On June 19, Charles Gibson proclaimed, "This is a direct contradiction
to what Obama said." George Stephanopoulos proclaimed this a
"flip-flop" and added, "this is a clear flip." Continuing the same
story for a second day, Gibson proclaimed at the opening of the ABC
World News on June 20, "Flip-flop flack: Mounting criticism of Barack
Obama for refusing public financing."
And according to ABC’s Jake Tapper,
"Obama's stark abandonment of a pledge he repeatedly made during the
Democratic primaries has dinged his reputation as a government
reformer, and it clearly gave his critics ammunition to attack his
character and paint him as a Democratic flip-flopper."
Even progressives fell into this trap. Rachel Maddow declared on
June 20 that his stand was "a reversal from his previous position."
Joan Walsh of Salon.com proclaimed that Obama "flip-flopped on campaign
finance law."(Race to the White House, June 20) Nick Baumann of Mother Jones
wrote, "Obama is making a politically expedient decision and
essentially going back on his ‘Yes’ answer to a questionnaire that
asked whether he would forgo private financing if his opponents did the
same."
So what’s the truth. Below is every single case I could find reporting in the media about Obama’s comments on public financing:
- Even in February 2007, before Obama’s massive fundraising became evident, Obama’s staffers were explicit in stating that public financing in the general election was an "option" and not a commitment.
- The March 2, 2007 New York Times reported Obama’s campaign saying that he would "aggressively pursue an agreement."
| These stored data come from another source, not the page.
-- ==== Sys2Proof/Machine/Cells.lean ====
section
/-! DEFINITION. What a matrix command computes (10_matrix_engine.md): configuration words (R249), operand layouts (R251), the step
(R256), the drain (R273), block images (R275) and the unfold unit's tensor (R258). -/

namespace Sys2Proof.Machine

/-! ## Configuration words (R249) -/

def cfgFa (w : DWord) : Nat := bits w 0 5
def cfgFb (w : DWord) : Nat := bits w 5 5
def cfgSc (w : DWord) : Bool := bit w 10
/-- Window base, 9-bit two's complement. -/
def cfgWb (w : DWord) : Int := sval 9 (bits w 12 9)
/-- Step depth K. -/
def cfgK (w : DWord) : Nat := 32 * (bits w 24 5 + 1)
/-- Whether the configuration makes a block wide: a BF16 pair (R84). -/
def cfgWide (w : DWord) : Bool := cfgFa w == 22
/-- Operand sizes of a step (R251). -/
def cfgSa (w : DWord) : Nat := 4 * cfgK w * tyWidth (cfgFa w)
def cfgSb (w : DWord) : Nat := 4 * cfgK w * tyWidth (cfgFb w)
/-- The grain L of a pair (R84). -/
def cfgL (w : DWord) : Int := tyGrain (cfgFa w) + tyGrain (cfgFb w)

/-- Types that may carry MX scales. -/
def mxScaled (y : Nat) : Bool := [16, 17, 18, 19, 20, 1].contains y

/-- The checks of R249 on the word alone, for block n. -/
def cfgOk (n : Nat) (w : DWord) : Bool :=
  bits w 29 35 == 0 && bits w 21 3 == 0 && !bit w 11 && pairOk (cfgFa w) (cfgFb w) &&
  (!cfgSc w || (mxScaled (cfgFa w) && mxScaled (cfgFb w))) && (cfgSc w || bits w 12 9 == 0) &&
  decide (-254 ≤ cfgWb w ∧ cfgWb w ≤ 223) && (!cfgWide w || n == 0)

/-! ## The step (R256) -/

/-- An operand as read: element i, scale i, and the poison of an element run and of a scale. -/
structure Operand where
  elem : Nat → Nat
  scale : Nat → Nat
  pois : Nat → Nat → Bool
  spois : Nat → Nat → Bool

/-- An operand from its element bytes and scale bytes with marks (R251). -/
def operandOf (w : Nat) (bs : List (Byte × Bool)) (ss : List (Byte × Bool)) : Operand :=
  let n := ofBytes (bs.map (·.1))
  let m := ofBytes (ss.map (·.1))
  let any (l : List (Byte × Bool)) (lo k : Nat) : Bool := ((l.drop lo).take k).any (·.2)
  { elem := fun i => packedGet w i n
    scale := fun i => packedGet 8 i m
    pois := fun i k => any bs (i * w / 8) (((i + k) * w + 7) / 8 - i * w / 8)
    spois := fun i k => any ss i k }

/-- One pair's contribution, or a window fault (R85, R86, R87). -/
def pairStep (cfg : DWord) (x y xs ys : Nat) : StepSum × Bool :=
  let a := elemVal (cfgFa cfg) x
  let b := elemVal (cfgFb cfg) y
  if cfgSc cfg && (xs == 255 || ys == 255) then ({ nan := true }, false)
  else if a.isNan || b.isNan then ({ nan := true }, false)
  else if (a.isInf && b.isZero) || (a.isZero && b.isInf) then ({ nan := true }, false)
  else if a.isInf || b.isInf then (if a.neg != b.neg then { ninf := true } else { pinf := true }, false)
  else match a, b with
  | .fin na ma qa, .fin nb mb qb =>
    let s : Int := if cfgSc cfg then (xs : Int) + (ys : Int) - 254 else 0
    if s < cfgWb cfg ∨ cfgWb cfg + 31 < s then ({}, true)
    else
      let c := contribution (na != nb) ma mb (qa + qb - cfgL cfg + (s - cfgWb cfg)).toNat
      ({ t := c.1, res := c.2 }, false)
  | _, _ => ({}, false)

/-- All of a step's contributions to one cell (R256, R87). -/
def cellStep (cfg : DWord) (a b : Operand) (i j : Nat) : StepSum × Bool :=
  let kk := cfgK cfg
  (List.range kk).foldl (fun (acc : StepSum × Bool) k =>
    let p := pairStep cfg (a.elem (kk * i + k)) (b.elem (kk * j + k)) (a.scale (i * (kk / 32) + k / 32)) (b.scale (j * (kk / 32) + k / 32))
    ({ t := acc.1.t + p.1.t, res := acc.1.res + p.1.res, nan := acc.1.nan || p.1.nan, pinf := acc.1.pinf || p.1.pinf, ninf := acc.1.ninf || p.1.ninf }, acc.2 || p.2)) ({}, false)

/-- Record a fault in a block that has none yet (R269). -/
def Block.recordFault (b : Block) (kind cell : Nat) : Block := if b.fkind = 0 then { b with fkind := kind, fcell := cell } else b

/-- One MXMAC step into a block (R256). -/
def mxStep (blk : Block) (a b : Operand) : Block :=
  let cfg := blk.config
  let kk := cfgK cfg
  let rows := (List.range 32).map (fun i => a.pois (kk * i) kk || (cfgSc cfg && a.spois (i * (kk / 32)) (kk / 32)))
  let cols := (List.range 32).map (fun j => b.pois (kk * j) kk || (cfgSc cfg && b.spois (j * (kk / 32)) (kk / 32)))
  (List.range 1024).foldl (fun (x : Block) c =>
    let old := tget {} x.cells c
    let p := cellStep cfg a b (c / 32) (c % 32)
    let u := if p.2 then (old, false) else updateCell (cfgWide cfg) old p.1
    let pois := u.1.pois || rows.getD (c / 32) false || cols.getD (c % 32) false
    let x1 := { x with cells := tset {} x.cells c { u.1 with pois := pois } }
    if p.2 then x1.recordFault 2 c else if u.2 then x1.recordFault 1 c else x1) blk

/-! ## Checks, drains and images -/

/-- Cells of a block by mode. -/
def cellCount (mode : Nat) : Nat := if mode = 3 then 64 else 1024
def wideMode (mode : Nat) : Bool := mode != 1
def Block.cell (b : Block) (i : Nat) : Cell := tget {} b.cells i

/-- The first corrupt cell (R89). -/
def Block.corrupt (b : Block) : Option Nat :=
  (List.range (cellCount b.mode)).find? (fun i => readCell (wideMode b.mode) (b.cell i) == .corrupt)

/-- The value that MXCHK writes (R271). -/
def Block.check (b : Block) : DWord :=
  let l := List.range (cellCount b.mode)
  let v (i : Nat) : CellVal := readCell (wideMode b.mode) (b.cell i)
  let psn := l.countP (fun i => (b.cell i).pois)
  let spc := l.countP (fun i => match v i with | .nan => true | .inf _ => true | _ => false)
  let nz := l.countP (fun i => match v i with | .finite c => c != 0 | _ => false)
  dw (b.fkind * 2 ^ 54 + b.fcell * 2 ^ 44 + psn * 2 ^ 22 + spc * 2 ^ 11 + nz)

/-- Output of a drain: bytes, marks and flags (R273). -/
def drainOut (b : Block) (ty rm : Nat) (sat : Bool) (rkey rseq : DWord) : List Byte × List Bool × BitVec 7 :=
  let scale := cfgL b.config + (if cfgSc b.config then cfgWb b.config else 0)
  let r : Rnd := ⟨rm, sat, false, srDraw rkey rseq⟩
  let y := (List.range 1024).map (fun i => drainCell ty r i scale (readCell (wideMode b.mode) (b.cell i)))
  let w := tyWidth ty
  let n := 128 * w
  let per := 64 / w
  -- a 64-bit doubleword holds elements of any width from bit 64 d of the run
  let marks := (List.range (n / 8)).map (fun d => (List.range (per + 2)).any (fun e =>
    let i := 64 * d / w + e
    decide (i * w < 64 * (d + 1)) && decide (i < 1024) && (b.cell i).pois))
  (toBytes n (packedJoin w (y.map (·.1))), marks.flatMap (fun m => List.replicate 8 m), (y.map (·.2)).foldl (· ||| ·) fNone)

/-- A block image (R275). -/
def imageOf (b : Block) : List Byte :=
  let n := cellCount b.mode
  let sz := if wideMode b.mode then 80 else 16
  let st := b.fcell * 2 ^ 44 + b.fkind * 16 + b.mode
  toBytes 8 (if b.mode = 3 then 0 else b.config.toNat) ++ toBytes 8 st ++ List.replicate 48 0 ++
  (List.range n).flatMap (fun i => toBytes sz (b.cell i).c.toNat) ++
  (List.range n).map (fun i => (b.cell i).r) ++
  toBytes (n / 8) (packedJoin 1 ((List.range n).map (fun i => if (b.cell i).pois then 1 else 0)))

/-- A block from an image (R275, R277): a marked doubleword poisons every cell it touches. -/
def blockOf (img : List (Byte × Bool)) : Block :=
  let at_ (off n : Nat) : Nat := ofBytes (((img.drop off).take n).map (·.1))
  let mk (off n : Nat) : Bool := ((img.drop off).take n).any (·.2)
  let st := dw (at_ 8 8)
  let mode := bits st 0 3
  let n := cellCount mode
  let sz := if wideMode mode then 80 else 16
  let w := cellWidth (wideMode mode)
  { mode := mode, config := dw (at_ 0 8), fkind := bits st 4 2, fcell := bits st 44 10
    cells := ((List.range n).map (fun i =>
      let p := decide ((at_ (64 + n * sz + n + i / 8) 1 >>> (i % 8)) % 2 = 1) || mk (64 + i * sz) sz || mk (64 + n * sz + i) 1 || mk (64 + n * sz + n + i / 8) 1
      (i, ({ c := BitVec.ofNat 640 (at_ (64 + i * sz) sz % 2 ^ w), r := BitVec.ofNat 8 (at_ (64 + n * sz + i) 1), pois := p } : Cell)))).filter (fun e => e.2 ≠ {}) }

/-! ## The unfold unit (R258, R259) -/

/-- Geometry of an unfold descriptor. -/
structure Geo where
  ty : Nat
  base : Nat
  h : Nat
  w : Nat
  c : Nat
  kh : Nat
  kw : Nat
  sh : Nat
  sw : Nat
  dh : Nat
  dw : Nat
  pt : Nat
  pb : Nat
  pl : Nat
  pr : Nat
  pad : Nat
  deriving DecidableEq, Repr

/-- Read the geometry from doublewords 0 to 2 of the descriptor. -/
def geoOf (d0 d1 d2 : DWord) : Geo :=
  { ty := bits d0 25 5, base := bits d0 0 25, c := bits d1 32 16, w := bits d1 16 16, h := bits d1 0 16
    pad := bits d2 32 16, pr := bits d2 29 3, pl := bits d2 26 3, pb := bits d2 23 3, pt := bits d2 20 3
    dw := bits d2 17 3 + 1, dh := bits d2 14 3 + 1, sw := bits d2 11 3 + 1, sh := bits d2 8 3 + 1, kw := bits d2 4 4, kh := bits d2 0 4 }

/-- Output rows and columns; an Int, since the checks ask whether they are at least 1. -/
def Geo.oh (g : Geo) : Int := ((g.h : Int) + g.pt + g.pb - g.dh * ((g.kh : Int) - 1) - 1) / g.sh + 1
def Geo.ow (g : Geo) : Int := ((g.w : Int) + g.pl + g.pr - g.dw * ((g.kw : Int) - 1) - 1) / g.sw + 1

/-- Where the element at virtual row p and column k comes from: zero, padding, or a tensor element's number (R258). -/
inductive Tap where
  | zero
  | pad
  | elem (n : Nat)
  deriving DecidableEq, Repr

def Geo.tap (g : Geo) (p k : Nat) : Tap :=
  if g.oh * g.ow ≤ (p : Int) ∨ g.kh * g.kw * g.c ≤ k then .zero
  else
    let ow := g.ow.toNat
    let y : Int := ((p / ow * g.sh : Nat) : Int) - g.pt + ((k / (g.c * g.kw) * g.dh : Nat) : Int)
    let x : Int := ((p % ow * g.sw : Nat) : Int) - g.pl + (((k / g.c) % g.kw * g.dw : Nat) : Int)
    if 0 ≤ y ∧ y < g.h ∧ 0 ≤ x ∧ x < g.w then .elem ((y.toNat * g.w + x.toNat) * g.c + k % g.c) else .pad

/-- The checks of UFCFG on its descriptor (R259). -/
def geoOk (d0 d1 d2 d3 : DWord) : Bool :=
  let g := geoOf d0 d1 d2
  let w := tyWidth g.ty
  bits d0 30 34 == 0 && bits d1 48 16 == 0 && bits d2 48 16 == 0 && d3 == 0 && decide (g.pad < 2 ^ w) &&
  g.kh != 0 && g.kw != 0 && [16, 17, 18, 19, 20, 21, 22, 0, 8, 1, 9].contains g.ty && g.c != 0 && g.w != 0 && g.h != 0 &&
  decide (1 ≤ g.oh ∧ 1 ≤ g.ow) && g.c * w % 8 == 0 && g.base * 8 % (g.c * w) == 0 && decide (g.base + g.h * g.w * g.c * w / 8 ≤ 0x1800000)

end Sys2Proof.Machine
end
So from the very beginning, the Obama campaign stated over and over
again that public financing in general election would require an
extensive agreement that went beyond merely having both parties accept
the funding.
- In response to a November 2007 questionnaire to the Midwest Democracy Network and Common Cause,
Obama wrote: "My plan requires both major party candidates to agree on
a fundraising truce, return excess money from donors, and stay within
the public financing system for the general election....If I am the
Democratic nominee, I will aggressively pursue an agreement with the
Republican nominee to preserve a publicly financed general election."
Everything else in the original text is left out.